Groupon's shares fall below IPO price (AP)

SAN FRANCISCO ? Groupon Inc.'s stock fell below its initial public offering price for the first time as investors reassess the challenges facing the still-unprofitable online deals company in a shaky economy.

The shares plunged $2.79, or 14 percent, to $17.28 in early afternoon trading Wednesday, below Groupon's IPO price of $20, which was set less than three weeks ago. The rapid fall from Wall Street's graces occurred almost entirely this week. Groupon has shed one-third of its market value since the end of last week to wipe out nearly $6 billion in shareholder wealth.

Congress' inability to reach an agreement on how to reduce the U.S. deficit has raised the specter of automatic cuts and tax increases, which would increase the risk of the economy falling into another recession.
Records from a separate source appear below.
/-- Pushes a parcel at the upstream end of segment `i`, its parcels given from the downstream end (R146). DESIGN CHOICE, unsafe: the
positions of R146, of which the lowest wins a tie, count from the upstream end (log 134). -/
def State.pushParcel (s : State) (i : Nat) (l : List Parcel) (p : Parcel) : State :=
  match l.getLast? with
  | some u =>
    if nle (nabs (nsub p.temp u.temp)) (nrat (s.fld ⟨0x2405C, 0, 16⟩) 1000) then
      s.putParcels i (l.dropLast ++ [⟨nadd u.vol p.vol, mixT [u, p] u.temp⟩])
    else if 262144 ≤ s.parcelUse then
      match closestPair l.reverse 0 with
      | some (k, _) => (s.putParcels i ((mergeAt l.reverse k).reverse ++ [p])).forcedMerge
      | none => (s.putParcels i (l.dropLast ++ [⟨nadd u.vol p.vol, mixT [u, p] u.temp⟩])).forcedMerge
    else s.putParcels i (l ++ [p])
  | none => s.putParcels i [⟨s.segVol i, p.temp⟩]

/-- Takes a step's outflow out of a segment at its downstream end (R144). -/
def State.drainSegment (s : State) (c : Nat) (dt : Num) (b : Branch) : State :=
  if s.carries c b then s.putParcels b.idx (takeVol (s.downFirst b.idx) (nmul (s.upDown b).2.2 dt)).2 else s

/-- Pushes a step's inflow into a segment at the temperature of its upstream junction; one that the step emptied takes it whole (R144,
R145). -/
def State.fillSegment (s : State) (c : Nat) (dt : Num) (b : Branch) : State :=
  let ud := s.upDown b
  let i := b.idx
  let v := nmul ud.2.2 dt
  if s.carries c b then
    let a := s.pushParcel i (s.downFirst i) ⟨v, s.jTemp ud.1⟩
    match a.model.entered.lookup i with
    | none => a
    | some e =>
      let e1 := nadd e v
      a.modelMod (fun m => { m with
        entered := if nle (s.segVol i) e1 then m.entered.filter (fun x => x.1 != i) else nmPut m.entered i e1 })
  else s

/-- Every parcel of a segment loses heat to the ground (R144). -/
def State.coolSegment (s : State) (c : Nat) (dt : Num) (i : Nat) : State :=
  let tg := s.groundT i
  let f := Config.numExp (nneg (ndiv (nmul (nmul (s.par 0x2401 i 4) (nrat (s.uFac i) 1000)) dt)
    (nmul (s.par 0x2400 c 5) (s.segArea i))))
  s.modelMod (fun m => { m with parcels := m.parcels.map (fun e =>
    if e.1 = i then (i, e.2.map (fun p => { p with temp := nadd tg (nmul (nsub p.temp tg) f) })) else e) })

/-- The segments of circuit `c`, as branches. -/
def State.segsOf (s : State) (c : Nat) : List Branch := (s.branches c).filter (fun b => b.kind == 0)

/-- Moves the water of circuit `c` by `dt` seconds (R144): the outflow of every segment, the junctions in the order of flow, then the
inflow of every segment. -/
def State.thmMove (s : State) (c : Nat) (dt : Num) (outs : NumMap) : State :=
  let bs := s.branches c
  let edges := (s.pipes c).map (fun b => ((s.upDown b).1, (s.upDown b).2.1))
  let order := flowOrder edges (s.junctions c).length [] (s.junctions c)
  let s1 := order.foldl (fun a j => a.thmJunction c dt outs bs j) s
  (s.segsOf c).foldl (fun a b => a.fillSegment c dt b) ((s.segsOf c).foldl (fun a b => a.drainSegment c dt b) s1)

/-- Cools every segment of circuit `c` over `dt` seconds. -/
def State.thmCool (s : State) (c : Nat) (dt : Num) : State := (s.segsOf c).foldl (fun a b => a.coolSegment c dt b.idx) s

/-- The heat of a circuit's parcels above 0 °C. -/
def State.heatOf (s : State) (c : Nat) (segs : List Nat) : Num :=
  nmul (s.par 0x2400 c 5) (nsum (segs.flatMap (fun i =>
    ((s.model.parcels.lookup i).getD []).map (fun p => nmul p.vol p.temp))))

/-! ## Mass balance (R157, R158) -/

/-- A GOOD measured flow in m³/s, or the model's. -/
def goodFlow (it : Option Item) (model : Num) : Num :=
  match it with
  | some i => if qual i.st = GOOD then nrat (sint i.w) 1000000 else model
  | none => model

/-- Density of water at a temperature, at the 1.6 MPa of R333. -/
def rhoAt (t : Num) : Num := Config.waterRho t (nint 1600000)
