/-- The plan in force from this tick: the summary, the plan registers, and the slice. -/
def State.putPlan (s : State) (id t0 : Nat) (clock ofs : Int) (summary : List Word) : State :=
  let sh := shiftAt t0 s.nowSec
  let s1 := (s.tclear 0x250E (fun _ => true)).trecSet 0x250E 0 0 summary
  let regs : List (Nat × Word) := [(0x25070, lo32 id), (0x25074, lo32 t0), (0x25078, lo32 (clock / 1000000000).toNat),
    (0x2507C, lo32 s.nowSec), (0x25080, lo32 s.nowNs), (0x25088, lo32 sh), (0x2508C, summary.getD 2 0), (0x25090, summary.getD 3 0),
    (0x2504C, BitVec.ofNat 32 (1 * 2 ^ 24 + 3 * 2 ^ 16))]
  let s2 := regs.foldl (fun a e => a.wr e.1 e.2) s1
  ((s2.setF (bitAt 0x25048 8) 1).optMod (fun o => { o with planStart := some clock, ofsPlan := ofs })).putSlice

/-- Publishes a plan at the tick. The frame's record takes its PLAN section; the plan table follows in the frames after (R457). -/
def State.publishPlan (s : State) (r : SolveSt) (d : PlanOut) : State :=
  let id := (s.fld Ctr.OPT_PLAN_ID.f + 1) % 2 ^ 32
  let sh := shiftAt r.inp.t0 s.nowSec
  let s1 := d.recs.foldl (fun a e => (a.trecSet 0x250D e.1 0 e.2).planHead id sh e.1) (s.tclear 0x250D (fun _ => true))
  let obj := nsum d.objective
  let summary := [lo32 id, BitVec.ofNat 32 (1 * 2 ^ 24)]
    ++ (obj :: d.objective).flatMap (fun x => [lo32 (Config.numToF64 x), hi32 (Config.numToF64 x)])
  let s2 := (((s1.wr 0x25094 (BitVec.ofNat 32 (s.since r.fno))).setF ⟨0x25048, 16, 3⟩ 0).optMod (fun o =>
    { o with run := none, done := none })).putPlan id r.inp.t0 r.clock r.inp.ofs summary
  let sec : PlanPub := {
    t0 := r.inp.t0, clock := r.clock, ofs := r.inp.ofs, summary := summary,
    fit := (s2.defined 0x2504 0).map (fun c => (c, s2.trec 0x250F c 10)),
    slice := d.recs.map (fun e => (e.1, s2.planStep (e.1 / 256) (e.1 % 256) 0, s2.planStep (e.1 / 256) (e.1 % 256) 1)) }
  s2.optMod (fun o => { o with sec := { o.sec with pub := some sec }, parts := d.recs.map (·.1) })

/-- Publishes the plan of a record's PLAN section on a standby module (R192): of its records the slice's steps stand at once, the others as
the PLAN_PART sections of the frames after bring them. -/
def State.publishRec (s : State) (d : PlanPub) : State :=
  let id := (d.summary.getD 0 0).toNat
  let sh := shiftAt d.t0 s.nowSec
  let s1 := d.slice.foldl (fun a e =>
    let w0 := BitVec.ofNat 32 (GOOD * 2 ^ 24 + e.1 / 256 * 2 ^ 8 + e.1 % 256)
    (((a.trecSet 0x250D e.1 0 [w0, lo32 id, lo32 d.t0, lo32 sh]).twr 0x250D e.1 (4 + min 191 sh) e.2.1).twr 0x250D e.1
      (4 + min 191 (sh + 1)) e.2.2)) (s.tclear 0x250D (fun _ => true))
  (d.fit.foldl (fun a e => a.trecSet 0x250F e.1 0 e.2) s1).putPlan id d.t0 d.clock d.ofs d.summary

/-- OPT_PLAN_AGE in s, and in ns. -/
def State.planAge (s : State) : Option Int := s.opt.planStart.map (fun p => s.clockNs - p)
def State.ageReg (s : State) : State :=
  match s.planAge with
  | none => s
  | some a => s.wr 0x25084 (ofInt (a / 1000000000))

/-- OPT_STAT.FALLBACK. -/
def optFallback : Fld := bitAt 0x25048 9

/-- Enters fallback (R190): each entry raises OPT_FALLBACK and is counted. -/
def State.enterFallback (s : State) : State :=
  if s.bit optFallback then s
  else (((s.setB optFallback true).optMod (fun o => { o with appliedSec := s.nowSec, appliedNs := s.nowNs })).bump
    .OPT_FALLBACK).raiseEv 0x25 2

/-- FALLBACK_END, unless FALLBACK acted at this tick (R190, R191). -/
def State.endFallback (s : State) : State :=
  if s.opt.fbAt = some s.fno ∨ !s.bit optFallback then s else (s.setB optFallback false).raiseEv 0x25 3

/-- What a publication raises and ends (R190, R199). -/
def State.published (s : State) : State := (((s.bump .OPT_SOLVE).raiseEv 0x25 0).endFallback).ageReg

/-- PLAN_PUB (R37, R186): the commit point; the SOLVE command that named the solve completes with PLAN_ID. On a standby module the plan is
that of the record in execution (R192), whose PLAN_PART sections fill the plan table. -/
def planPub (s : State) : State :=
  match s.recRun with
  | some h =>
    let s1 := match h.plan.pub with
      | some d => (s.publishRec d).published
      | none => s
    h.plan.parts.foldl (fun a e => a.trecSet 0x250D e.1 0 e.2) s1
  | none =>
    match s.opt.run, s.opt.done with
    | some r, some d =>
      let s1 := ((s.publishPlan r d).published).optEnded r.cmd
      match r.cmd with
      | some c => s1.complete c .ok (s1.rd 0x25070)
      | none => s1
    | _, _ => s

def execPlanPub (s : State) : Out := .next (s.andShown (planPub s))

/-- Weather and profile factor of every class as they stand for the step that begins (R176). -/
def State.stepWx (s : State) : List FitRow :=
  (s.defined 0x2504 0).map (fun c =>
    let x := s.weather s.tbl c s.nowSec
    ⟨c, s.nowSec, none, x.1, x.2.1, x.2.2, s.profile s.tbl c s.nowSec⟩)

/-- The energy register of every member node in mWh, and whether its reading is GOOD. -/
def State.energyNow (s : State) : List (Nat × Nat × Bool) :=
  (s.defined 0x2505 0).map (fun n =>
    let lo := s.nodeItem n 7
    (n, lo.w.toNat + (s.nodeItem n 8).w.toNat * 2 ^ 32, qual lo.st == GOOD && s.tfld 0x1201 n 0 0 3 != 4))

/-- The heat that a class's members metered in the step that ends, W; none where more than 10 % lacked a GOOD reading at either end. -/
def State.classHeat (s : State) (c : Nat) : Option Num :=
  let ms := s.members c
  let en := s.energyNow
  let good := fun (l : List (Nat × Nat × Bool)) n => ((l.lookup n).map (·.2)).getD false
  let mwhAt := fun (l : List (Nat × Nat × Bool)) n => (((l.lookup n).map (·.1)).getD 0 : Int)
  let bad := ms.filter (fun n => !good en n || !good s.opt.energy n)
  if ms.length < 10 * bad.length then none
  else some (nrat ((ms.map (fun n => mwhAt en n - mwhAt s.opt.energy n)).foldl (· + ·) 0 * 4) 1000)

/-- Measured lighting power and metered class heat of the step that ends (R176, R181), with the weather that stood at its start. -/
def State.stepHistory (s : State) : State :=
  let prev := s.nowSec - 900
  let zones := (s.defined 0x2507 0).filterMap (fun z =>
    (s.vrefUsable (s.trd 0x2507 z 1)).map (fun w => (z, prev, nint (sint w))))
  let rows := (s.opt.wx.filter (fun r => r.step == prev)).map (fun r => { r with heat := s.classHeat r.cls })
  s.optMod (fun o => { o with
    energy := s.energyNow, wx := s.stepWx,
    zoneHist := zones ++ o.zoneHist.filter (fun h => decide (s.nowSec ≤ h.2.1 + 172800)),
    hist := rows ++ o.hist.filter (fun h => decide (s.nowSec ≤ h.step + 57 * 86400)) })

/-- The tick opens a plan step (R162, R188). -/
def State.atStep (s : State) : Bool := s.nowNs == 0 && stepStart s.nowSec (s.opt.utc.getD s.utcOfs) == s.nowSec

/-- At this tick a finished plan is published, or the plan in force shifts: the bridge writes the plan slice, which swaps with the tick (R37,
R38, R188). -/
def State.sliceDue (s : State) : Bool :=
  (s.opt.run.isSome && s.opt.done.isSome) || (s.atStep && s.bit (bitAt 0x25048 8))

/-- PLAN_SHIFT (R188, R189): at a step boundary without publication the plan shifts; step 191 is held. -/
def execPlanShift (s : State) : Out :=
  .next <| s.andShown <|
    if !s.atStep then s
    else
      let s1 := (s.stepHistory).optMod (fun o => { o with ofsDef := sint (s.rd 0x25060) })
      let published := s.rd 0x2507C == lo32 s.nowSec && s.rd 0x25080 == lo32 s.nowNs && s.bit (bitAt 0x25048 8)
      if !s.bit (bitAt 0x25048 8) || published || s.opt.done.isSome then s1
      else (s1.setF ⟨0x25088, 0, 8⟩ (min 191 (s1.fld ⟨0x25088, 0, 8⟩ + 1))).putSlice

/-- FALLBACK_AGE_EXPIRE (R190, R191): the plan's age exceeds OPT_FALLBACK_AGE; a publication due at this tick wins. -/
def execFallbackAgeExpire (s : State) : Out :=
  .next <| s.andShown <|
    match s.planAge with
    | none => s
    | some a => if (s.rd 0x25054).toNat * 1000000000 < a ∧ s.opt.done.isNone then s.enterFallback else s

/-- OPT_CMD.FALLBACK (R190). -/
def optFallbackCmd (s : State) : State :=
  (s.enterFallback).optMod (fun o => { o with fbAt := some s.fno })

def execFallback (s : State) : Out := .next (optFallbackCmd s)

/-! ## CMD SOLVE and ABORT at the tick (R193, R194) -/

/-- SOLVE acts: BUSY while a solve runs or another SOLVE waits; otherwise it starts at the next tick. -/
def State.actSolve (s : State) (c : HCmd) : State :=
  if s.solving || s.opt.startReq.isSome || s.mstate == 3 then (s.optEnded (some c)).complete c .busy 0
  else s.optMod (fun o => { o with startReq := some c })

/-- ABORT acts. -/
def State.actAbort (s : State) (c : HCmd) : State :=
  let tag := (c.args.getD 0 0).toNat
  let named := fun h : HCmd => h.ses == c.ses && h.gen == c.gen && h.tag == tag
  match s.opt.run with
  | some r =>
    let mine := tag == 0 || (match r.cmd with
      | some h => named h
      | none => false)
    if mine then
      if s.opt.done.isSome then s.complete c .tooLate 0
      else (s.haltSolve 5).complete c .ok 0
    else if s.opt.ended.contains (c.ses, c.gen, tag) then s.complete c .tooLate 0
    else s.complete c .range 0
  | none =>
    match s.opt.startReq with
    | some h =>
      if tag == 0 then s.complete c .refused 0
      else if named h then
        ((((s.optMod (fun o => { o with startReq := none })).bump .OPT_ABORT).optEnded (some h)).complete h .refused 5).complete
          c .ok 0
      else if s.opt.ended.contains (c.ses, c.gen, tag) then s.complete c .tooLate 0
      else s.complete c .range 0
    | none =>
      if tag = 0 then s.complete c .refused 0
      else if s.opt.ended.contains (c.ses, c.gen, tag) then s.complete c .tooLate 0
      else s.complete c .range 0

/-! ## The asset bank (R172) -/

def execOptVerify (s : State) : Out := .next (s.bankVerify optBank).1
def execOptSwitch (s : State) : Out := .next (s.bankSwitch optBank).1
def execOptCancel (s : State) : Out := .next (s.bankCancel optBank)

/-- A word of the inactive bank. -/
def State.iw (s : State) (tid i w lo n : Nat) : Nat := s.tfld tid (inact i) w lo n

/-- Code 1: ranges of R167 to R169. -/
def State.oRange (s : State) (tid i : Nat) : Bool :=
  if tid = 0x2501 then decide (s.iw tid i 0 28 3 ≤ 5)
  else if tid = 0x2504 then decide (7 ≤ s.iw tid i 1 0 8 ∧ s.iw tid i 1 0 8 ≤ 56)
  else if tid = 0x2503 then
    let eta := s.par64 tid (inact i) 6
    nle n0 eta && nle eta n1
  else true

/-- A circuit, a grid point or a series named by the inactive bank exists. -/
def State.cirDef (s : State) (c : Nat) : Bool := s.iw 0x2500 c 0 31 1 == 1
def State.grdDef (s : State) (g : Nat) : Bool := s.iw 0x2506 g 0 31 1 == 1
def State.serDef (s : State) (i : Nat) : Bool := i == 63 || s.tfld 0x250B i 0 31 1 == 1

/-- Code 2: circuits, grid points, series, nodes, recipes and classes named. -/
def State.oXref (s : State) (tid i : Nat) : Bool :=
  if tid = 0x2501 then s.cirDef (s.iw tid i 0 26 2) && s.grdDef (s.iw tid i 0 19 3) && s.serDef (s.iw tid i 0 13 6)
  else if tid = 0x2502 then s.cirDef (s.iw tid i 0 28 2)
  else if tid = 0x2503 then s.cirDef (s.iw tid i 0 28 2) && s.grdDef (s.iw tid i 0 19 3)
  else if tid = 0x2504 then
    s.cirDef (s.iw tid i 0 28 2) && s.iw tid i 0 22 6 != 63 && s.serDef (s.iw tid i 0 22 6) && s.serDef (s.iw tid i 0 16 6)
      && s.serDef (s.iw tid i 0 10 6)
  else if tid = 0x2505 then s.iw 0x2504 (s.iw tid i 0 0 8) 0 31 1 == 1
  else if tid = 0x2506 then [24, 18, 12, 6].all (fun b => s.serDef (s.iw tid i 0 b 6))
  else if tid = 0x2507 then
    s.grdDef (s.iw tid i 0 28 3) && s.tfld 0x1200 (s.iw tid i 0 16 11) 0 31 1 == 1
      && s.tfld 0x1200 (s.iw tid i 0 0 11) 0 31 1 == 1 && s.iw 0x2508 i 0 31 1 == 1
  else true

/-- An hour lies in a recipe's photoperiod. -/
def inPhoto (st len h : Nat) : Bool := decide ((h + 24 - st) % 24 < len)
That reduces Wall Street's appetite for risky investments such as Groupon, which is facing increasing competition in the rapidly growing niche of online advertising that it pioneered.

The decline also has been deepened by a skeptical class of investors, known as short sellers, who bet that certain stocks are going to slide. They do this by borrowing shares that they immediately sell, hoping they can repay the stock by buying at a cheaper price later.

Groupon gets local merchants to offer steep discounts to large clusters of consumers, a concept that turned it into one of the world's fastest growing companies. Founded in 2008, Groupon is on pace to generate more than $1.5 billion in revenue this year, primarily from the commissions it gets from deals sold. Google Inc., which runs the Internet's largest advertising network, had annual revenue of just $86 million at the same stage of its existence.

Unlike Google, though, Groupon has been amassing huge losses as it tries to expand and ward off threats from hordes of copycats. The competition includes Google and another Internet powerhouse, Amazon.com Inc., which is backing a startup deals company called LivingSocial.

Through the first nine months of this year, Groupon lost $308 million, partly because its payroll swelled to more than 10,400 employees to help persuade local merchants to offer deals. Groupon's losses and massive work force provide another stark contrast to how Google went about its business as it was starting out. After three years, Google eked out a $7 million profit and had fewer than 300 employees.

As it prepared its initial public offering of stock, Groupon tried to sugarcoat the losses by emphasizing an accounting approach that securities regulators eventually required the company to abandon.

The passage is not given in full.